Düşmanı sık değişenlerin dostlukları

"Dünya siyasetine de yüksekten bakmak" başlıklı son yazımızda şu cümleler de vardı:

"İslâm dünyası için değer yargıları ve organizasyon yapısı itibariyle Avrupa Birliği örnektir. (Ayrıca bilhassa eyaletlerden devlete dönüşerek kuruluş biçimi itibariyle ABD de örnektir). Zira AB'de de bir siyaset ve diplomasi vardır, ama piyonu ve hatta veziri feda eden bir zalim satranç oyunu yoktur. İki dünya savaşından aldıkları ders onlara kâfi gelmiş görünmektedir."

Yazımıza gelen yorumlardan birinde şunlar da vardı:

"Almanya Gazze'de öldürülen 50 bin Müslümanın katliamına destek verirken siz kalkmış Avrupa'nın güzellemesini yapıyorsunuz."

Öncelikle ifade edelim ki biz Avrupa'nın "güzellemesi"ni yapmadık. Yapmıyoruz.

Zira inanırız ki her şeyi olduğu gibi görmek ve göstermek ve "arzuya fikir kılıfı giydirmekten kaçınmak" her fikir erbabının temel prensibidir ya da öyle olmalıdır. Güzelleme yapanın ise bundan bir menfaati olmalıdır. Bizim böyle bir menfaatimiz ya da menfaat arayışımız yok.

Diyanet İşleri Başkanlığı şimdilerde aksini iddia eden bir tavra girmiş olsa da Kur'ân'da ve hadislerde bildirildiğine göre vakti geldiğinde yeniden inmek-dönmek üzere göğe yükseltilen Hazret-i İsa'ya gönülden bağlılığımız ve onun bu çağdaki muvahhid dostlarına samimi dostluğumuzdan başka, Avrupa'ya bir "yakınlığımız" yok.

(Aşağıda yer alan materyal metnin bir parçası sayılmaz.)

-- ==== Sys2Proof/Machine/RegTable.lean ====
section
/-! DEFINITION. The register summary tables of every block (R3, R8, R9): for each register its address, its families of
equal registers, the bits of each type code (Table 0.3), the Kept bits and the Reset column. -/

namespace Sys2Proof.Machine
open Sys2Proof

/-- One row of a register summary table. `dims` lists (count, stride) of the families the row stands for; each mask
gives the bits of one type code of Table 0.3. -/
structure RegRow where
  name : String
  base : Nat
  dims : List (Nat × Nat) := []
  rw : Nat := 0
  rws : Nat := 0
  ro : Nat := 0
  w1c : Nat := 0
  w1s : Nat := 0
  wo : Nat := 0
  rc : Nat := 0
  kept : Nat := 0
  rst : Nat := 0
  deriving DecidableEq, Repr

/-- Rows of the GLB block (GLB_ID to GLB_UID_HI). -/
def rowsGlb : List RegRow := [
  { name := "GLB_ID", base := 0, ro := 0xFFFF3FFF },
  { name := "GLB_VERSION", base := 4, ro := 0xFFFFFFFF, rst := 0x23103291 },
  { name := "GLB_STRAP", base := 8, ro := 0x13FFF },
  { name := "GLB_UID_LO", base := 0x10, ro := 0xFFFFFFFF },
  { name := "GLB_UID_HI", base := 0x14, ro := 0xFFFFFFFF }]

/-- Rows of the SIC block (SIC_VERSION to SIC_KEY_LOCK). -/
def rowsSic : List RegRow := [
  { name := "SIC_VERSION", base := 0x10000, ro := 0xFFFFFFFF, rst := 0x30002 },
  { name := "SIC_STATUS", base := 0x10004, ro := 0x7F1 },
  { name := "SIC_CMD", base := 0x10008, wo := 0xF1F },
  { name := "SIC_ERR", base := 0x1000C, ro := 0xFFFFFFFF },
  { name := "SIC_ACTIVE", base := 0x10010, ro := 7 },
  { name := "SIC_SLOTA_STATE", base := 0x10014, ro := 0xFFFF000F },
  { name := "SIC_SLOTB_STATE", base := 0x10018, ro := 0xFFFF000F },
  { name := "SIC_EVT", base := 0x1001C, w1c := 0xF },
  { name := "SIC_LOAD_OFS", base := 0x10020, rw := 0x7FFFFC },
  { name := "SIC_LOAD_DATA", base := 0x10024, wo := 0xFFFFFFFF },
  { name := "SIC_COPY_SRC_LO", base := 0x10028, rw := 0xFFFFFFC0 },
  { name := "SIC_COPY_SRC_HI", base := 0x1002C, rw := 0xFFFFFFFF },
  { name := "SIC_COPY_LEN", base := 0x10030, rw := 0xFFFFFC },
  { name := "SIC_COMMIT_TMO", base := 0x10040, rw := 0xFFFFFFFF, kept := 0xFFFFFFFF, rst := 0x2710 },
  { name := "SIC_PROBE_TMO", base := 0x10044, rw := 0xFFFFFFFF, kept := 0xFFFFFFFF, rst := 0xEA60 },
  { name := "SIC_DRAIN_TMO", base := 0x10048, rw := 0xFFFFFFFF, kept := 0xFFFFFFFF, rst := 0x64 },
  { name := "SIC_SERIAL_FLOOR", base := 0x1004C, ro := 0xFFFFFFFF, kept := 0xFFFFFFFF },
  { name := "SIC_SWAP_STAT", base := 0x10050, ro := 0xFF010FFF },
  { name := "SIC_SWAP_LOST", base := 0x10054, rc := 0xFFFFFFFF },
  { name := "SIC_SWAP_FRM0-SIC_SWAP_FRM11", base := 0x10080, dims := [(12, 4)], ro := 0xFFFFFFFF },
  { name := "SIC_PUBKEY", base := 0x10100, dims := [(32, 4)], ro := 0xFFFFFFFF, kept := 0xFFFFFFFF },
  { name := "SIC_KEY_STAGE0-SIC_KEY_STAGE7", base := 0x10180, dims := [(8, 4)], wo := 0xFFFFFFFF },
  { name := "SIC_KEY_LOCK", base := 0x101A0, ro := 0xF, kept := 0xF, rst := 1 }]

Bu dostluk ittihad-ı İslâm'a da küfre karşı "Mehdî-İsa ittifakı"na da vesiledir. Zira ittihad-ı İslâm'ı bu zamanın en mühim farz vazifesi olarak biliriz.

İkincisi, Almanya'nın ve başka bazı Avrupa ülkelerinin, Gazze, Filistin ve İsrail konusundaki (ve mazide Kıbrıs gibi başka bazı konulardaki) açıkça hatalı tutumları elbette hepimiz için bir "hayal kırıklığı"dır.

Ama bunlar için, "bütün hayallerimizi suya düşüren" bir durum da denemez. Aksi halde kıyameti beklemekten başka yapacak bir şeyimiz kalmamış olur. Zira bu konuda alternatifler de hiç iyi bir imtihan vermiyor. Şangay Beşlisi'nin de BRICS'in de durumu belli. Türk dünyası da İslâm dünyası da bu konularda kafası karışıklarla dolu.

Bunun da sebebi belli: Dünyayı yönetmeye çalışan ve nifakla iş gördüğü için her iyinin yanına sokulup yürüyüşünü bozan "el-Hannas" nevinden Siyonist münafıklar (küresel zındıka komiteleri) her yerde aktif.

Yani hayırla şerrin mücadelesi her bünyede devam ediyor.

Bu çerçevede baktığımızda bizim için AB, örnek alınabilirliği ve ilkeleri itibariyle hayrı şerrinden fazla olan bir birlik. Üstünü çizip pusulasız ve şaşkın kalmaktansa hayrından ders ve şerrinden ibret almamız gereken bir yapı.